# 2 fresh finds~ Schwinn "Lemon Peeler" and Huffy "The Rail"



## Nickinator (Aug 17, 2012)

Picked these two up recently. The Lemon Peeler is a 1970 disc brake krate, and a decent resto project as most everything is there, The Rail is a major basket case. If anyone is interested shoot us a PM, will be posting for for shortly in the For Sale forum.

Thx!
Darcie

Lemon Peeler


----------



## Nickinator (Aug 17, 2012)

Huffy The Rail


----------



## azcottonpicker (Aug 17, 2012)

*Lemon Peeler*

Nice find you got there..It sure looks like a 1970 model with the bow pedals and shifter lever..But disc brake krates really didn't come out till late 71'-73'..Possibly the pedals could of been swapped at some point..What letters are under the head badge read?...









Nickinator said:


> Picked these two up recently. The Lemon Peeler is a 1970 disc brake krate, and a decent resto project as most everything is there, The Rail is a major basket case. If anyone is interested shoot us a PM, will be posting for for shortly in the For Sale forum.
> 
> Thx!
> Darcie
> ...


----------



## Nickinator (Aug 17, 2012)

azcottonpicker said:


> Nice find you got there..It sure looks like a 1970 model with the bow pedals..But disc brake krates really didn't come out till late 71'-73'..Possibly the pedals could of been swapped at some point..What letters are under the head badge read?...

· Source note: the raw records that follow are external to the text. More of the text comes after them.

/-! ## The idle step -/

theorem step_of_pending_nil {s : State} (hp : s.pending = []) : step s = .next s := by
  rw [step, nextTransaction, hp]

/-- Settles O38: the queue is empty, so no transaction happens. -/
theorem idleStepChangesNothing : Obligations.IdleStepChangesNothing :=
  fun _ => step_of_pending_nil

/-! ## What a Reset leaves -/

theorem perform_reset (s : State) : perform .reset s = .next s.hardReset := rfl

theorem State.reset_readReg (r : Reg) : State.reset.readReg r = 0#32 := by
  cases r <;> rfl

/-- A Reset keeps the parameters and the model's own fields, which no register shows. -/
theorem State.hardReset_readReg (s : State) (r : Reg) : s.hardReset.readReg r = State.reset.readReg r := by
  cases r <;> rfl

/-- When every mapped register reads 0, so does every index: the others read 0 on any state (20_memory.md R62). -/
theorem State.regRead_eq_zero {s : State} (hs : ∀ r, s.readReg r = 0#32) (i : BitVec 8) : s.regRead i = 0#32 := by
  rw [State.regRead]
  split
  · exact hs _
  · rfl

/-- Settles O47: every register of the reset state is 0, and a Reset leaves the reset state's registers. -/
theorem resetClearsRegisters : Obligations.ResetClearsRegisters := by
  refine ⟨fun s => ⟨s.hardReset, perform_reset s, State.regRead_eq_zero fun r => ?_, rfl, rfl⟩,
    State.regRead_eq_zero State.reset_readReg, rfl⟩
  rw [State.hardReset_readReg, State.reset_readReg]

/-- No byte is listed after a Reset, so each reads as its free value (logs 5 and 6). -/
theorem State.hardReset_memRead (s : State) (sp : BufSpace) (i : Nat) :
    s.hardReset.memRead sp i = Config.unwrittenByte (s.epoch + 1) sp i := by
  cases sp <;> rfl

/-- Settles O48: no byte is listed, the epoch is counted up, and the host's side stays. -/
theorem resetBytesAreFree : Obligations.ResetBytesAreFree :=
  fun s => ⟨s.hardReset, perform_reset s, s.hardReset_memRead, rfl, rfl, rfl, rfl⟩

/-! ## The invariants at reset -/

theorem State.reset_statusLegal : State.reset.StatusLegal :=
  (State.statusLegal_iff _).mpr ⟨Nat.zero_le 10, FaultReg.clear_legal, id⟩

/-- RX_VALID is 0 and vouches for nothing. -/
theorem State.reset_frameVouched : State.reset.FrameVouched := by
  intro hvalid
  exact absurd hvalid (by decide)

/-- RX_CAP's default is the least legal value (00_scope.md R7). -/
theorem Params.default_legal : Params.default.Legal := by
  decide

/-- Settles O55: the five invariants, then the default parameters. -/
theorem resetMeetsInvariants : Obligations.ResetMeetsInvariants :=
  ⟨State.reset_statusLegal, State.calibrationSound_of_open rfl,
    (State.memoryWf_iff _).mpr fun sp => State.reset_memory_wf _ sp, .inl ⟨rfl, rfl⟩, State.reset_frameVouched,
    Params.default_legal⟩

/-! ## The parameters -/

theorem State.bufWrite_params (s : State) (sp : BufSpace) (i : Nat) (v : Int) :
    (s.bufWrite sp i v).params = s.params := by
  simp only [State.bufWrite]
  split
  · cases sp <;> rfl
  · rfl

/-- No command's outputs hold a parameter (10_state.md R50). -/
theorem exec_params (i : Instr) (s t : State) (h : exec i s = .next t) : t.params = s.params := by
  obtain ⟨⟨-, -, -, -, -, -, -, -, hparams, -⟩, -⟩ := commandsWriteOnlyTheirOutputs i s t h
  exact hparams

theorem perform_params (op : HostOp) (s t : State) (h : perform op s = .next t) : t.params = s.params := by
  obtain ⟨i, -, rfl⟩ | ⟨v, -, hrun⟩ | ⟨i, v, -, -, rfl⟩ | ⟨sp, i, -, rfl⟩ | ⟨sp, i, v, -, rfl⟩ | ⟨-, rfl⟩ :=
    perform_cases op s t h
  · exact s.reply_params _
  · exact exec_params _ { s with cmd := truncTo 8 v } t hrun
  · exact (s.regStore_sameButRegisters i v).params
  · exact s.reply_params _
  · exact s.bufWrite_params sp i v
  · rfl

/-- Settles O49: an idle step, or one transaction of the owning agent. -/
theorem stepKeepsParameters : Obligations.StepKeepsParameters := by
  intro s t h
  obtain ⟨-, rfl⟩ | ⟨tr, rest, -, -, hperform⟩ := step_cases s t h
  · rfl
  · exact perform_params tr.op ({ s with pending := rest }.claim tr.agent) t hperform

end Sys2Proof.Machine
end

I dont know off the top of my head what they are but it was dated to October 1970.


----------



## azcottonpicker (Aug 17, 2012)

*Lemon Peeler*

I see..The earliest disc brake krate i seen at a swapmeet/show was a {LG} November 1971 model..I have {DJ} April 1973 Apple Krate model..I know in 1970 the serial letters and numbers went from the back rear stay to the botton headtube somewhere in the first quarter...But never the less you have a real collector model...


----------



## Stingman (Aug 19, 2012)

Cool finds! That Lemon Peeler would be a fun project to restore! Wish I the money for it!


----------



## sasafras (Sep 21, 2012)

what $ for the rail?


----------